Not sure how this is possible, but EasyBuild is failing to apply the patch to the GROMACS sources:
== FAILED: Installation ended unsuccessfully (build directory: /tmp/bot/easybuild/build/GROMACS/2024.4/foss-2023b-CUDA-12.4.0): build failed (first 300 chars): Can't determine patch level for patch /cvmfs/software.eessi.io/versions/2023.06/software/linux/x86_64/amd/zen2/software/EasyBuild/4.9.4/easybuild/easyconfigs/g/GROMACS/GROMACS-2023.1_set_omp_num_threads_env_for_ntomp_tests.patch from directory /tmp/bot/easybuild/build/GROMACS/2024.4/foss-2023b-CUDA- (took 12 mins 15 secs)
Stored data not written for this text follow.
theorem test_meets_Translation :
    canonical 0x0080000000000000#64 = false ∧ canonical 0xFF80000000000000#64 = true
    ∧ (∀ e ∈ (words.core 0).tlb, e.ctx = 0 → e.base ≤ (0x1000000000#64).toNat → (0x1000000000#64).toNat < e.base + e.size → False)
    ∧ (∃ e rest, (words.core 0).tlb = e :: rest ∧ e.ctx = 0 ∧ e.base ≤ 0xFFFFFFFFF ∧ 0xFFFFFFFFF < e.base + e.size
      ∧ pteAddr e.leaf + 0xFFFFFFFFF % leafBytes (pteSize e.leaf) < 2 ^ 39 ∧ pteCtx e.leaf = 0 ∧ e.leaf.getLsbD 3 = true)
    ∧ (∃ e rest, ((mapping 0x000800000000103F#64).core 0).tlb = e :: rest ∧ 2 ^ 39 ≤ pteAddr e.leaf
      ∧ (pteAddr e.leaf + 5).testBit 51 = true ∧ pteCtx e.leaf = 0)
    ∧ (∃ e rest, ((mapping 0x000000800000103F#64).core 0).tlb = e :: rest ∧ 2 ^ 39 ≤ pteAddr e.leaf + 5 ∧ (pteAddr e.leaf + 5).testBit 51 = false)
    ∧ ∃ e rest, ((mapping 0x010000000000102F#64).core 0).tlb = e :: rest ∧ pteAddr e.leaf + 5 < 2 ^ 39 ∧ pteCtx e.leaf ≠ 0
      ∧ pteCtx e.leaf ≠ 16 ∧ e.leaf.getLsbD 4 = false :=
  ⟨by decide, by decide, by decide, ⟨_, _, rfl, by decide⟩, ⟨_, _, rfl, by decide⟩, ⟨_, _, rfl, by decide⟩, ⟨_, _, rfl, by decide⟩⟩

/-- The sector of lane 0's access stands in the L1, or its own store of these bytes in the store path. -/
def caching : State := onCore accessing fun c => { c with l1 := [{ sector := 64, data := List.replicate 64 7#8, poisoned := false }] }
def forwarding : State :=
  onCore (onThreads accessing fun th => { th with memSeq := 1 }) fun c => { c with stores := [pushed 0x1008 (List.replicate 8 9#8) .plain] }

theorem test_meets_Loads :
    (∃ i, accessing.issue = some i ∧ i.unheld ∧ (accessing.core i.team.core).clean ∧ i.writes 4#7 ∧ i.reads [2#7, 112#7]
      ∧ (accessing.storing i.team.core i.cursor.team i.cursor.gang 0 = false ∧ (accessing.core i.team.core).l1Find 64 = none)
      ∧ accessing.calm i.cursor.team
      ∧ accessing.reaches i .load 8 (fun l => i.val l 2#7 + (8#11).signExtend 64) (fun l => 0x1008 + 16 * l)
      ∧ accessing.reaches i .load 1 (fun l => i.val l 2#7 + i.val l 112#7) (fun l => 0x1000 + 16 * l))
    ∧ (∃ i, caching.issue = some i ∧ (caching.core i.team.core).clean ∧ caching.storing i.team.core i.cursor.team i.cursor.gang 0 = false
      ∧ ((caching.core i.team.core).l1Find (0x1008 / 64)).isSome)
    ∧ ∃ i, forwarding.issue = some i ∧ (forwarding.core i.team.core).clean
      ∧ forwarding.ownStores i.team.core i.cursor.team i.cursor.gang 0 (i.thread 0).memSeq = [] ++ [pushed 0x1008 (List.replicate 8 9#8) .plain]
      ∧ forwarding.pendsBefore i.team.core i.cursor.team i.cursor.gang 0 (i.thread 0).memSeq 0x1008 8 false = false
      ∧ forwarding.laneBefore i.cursor.team i.cursor.gang forwarding.tick 0 i.path.prefixAddr 0x1008 8 = false
      ∧ forwarding.behind i [0] = false :=
  ⟨at_issue (by decide) ⟨by dsimp only [Issue.writes, Issue.reads, Lane.writable, Lane.readable, Issue.free, Issue.lastWord, Issue.unheld, Thread.hasHandler, Core.clean]; decide, by dsimp only [Issue.writes, Issue.reads, Lane.writable, Lane.readable, Issue.free, Issue.lastWord, Issue.unheld, Thread.hasHandler, Core.clean]; decide, by dsimp only [Issue.writes, Issue.reads, Lane.writable, Lane.readable, Issue.free, Issue.lastWord, Issue.unheld, Thread.hasHandler, Core.clean]; decide, by dsimp only [Issue.writes, Issue.reads, Lane.writable, Lane.readable, Issue.free, Issue.lastWord, Issue.unheld, Thread.hasHandler, Core.clean]; decide, by decide, calm_of (by decide), reaches_of probeLeaf (by decide) (by decide),
      reaches_of probeLeaf (by decide) (by decide)⟩,
    at_issue (by decide) (by dsimp only [Issue.writes, Issue.reads, Lane.writable, Lane.readable, Issue.free, Issue.lastWord, Issue.unheld, Thread.hasHandler, Core.clean]; decide), at_issue (by decide) (by dsimp only [Issue.writes, Issue.reads, Lane.writable, Lane.readable, Issue.free, Issue.lastWord, Issue.unheld, Thread.hasHandler, Core.clean]; decide)⟩
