-- ==== Sys2Proof/Machine/Core.lean ====
section
/-! DEFINITION. The machine as the host runs it. -/

def Sys2Proof.core : Host.Core := { State := Sys2Proof.Machine.State, Fault := Sys2Proof.Machine.Fault, Refusal := Sys2Proof.Machine.Refusal, step := Sys2Proof.Machine.step, reset := Sys2Proof.Machine.State.reset }
end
I think it's because the "start" dir is wrong somehow, it should be /tmp/bot/easybuild/build/GROMACS/2024.4/foss-2023b-CUDA-12.4.0/gromacs-2024.4 rather than /tmp/bot/easybuild/build/GROMACS/2024.4/foss-2023b-CUDA-12.4.0?
== 2025-03-17 20:37:47,651 filetools.py:461 DEBUG Unpacking /project/def-users/bot/shared/easybuild/sources/g/GROMACS/gromacs-2024.4.tar.gz in directory /tmp/bot/easybuild/build/GROMACS/2024.4/foss-2023b-CUDA-12.4.0
...
== 2025-03-17 20:37:47,651 run.py:222 DEBUG run_cmd: running cmd tar xzf /project/def-users/bot/shared/easybuild/sources/g/GROMACS/gromacs-2024.4.tar.gz (in /tmp/bot/easybuild/build/GROMACS/2024.4/foss-2023b-CUDA-12.4.0)
...
== 2025-03-17 20:37:48,806 filetools.py:1373 DEBUG Last dir list ['gromacs-2024.4', 'easybuild_obj']
== 2025-03-17 20:37:48,806 filetools.py:1374 DEBUG Possible new dir /tmp/bot/easybuild/build/GROMACS/2024.4/foss-2023b-CUDA-12.4.0 found
The easybuild_obj is causing trouble, it's breaking the detection of which directory got unpacked from the source tarball, so gromacs-2024.4 is not marked as start dir as it should be.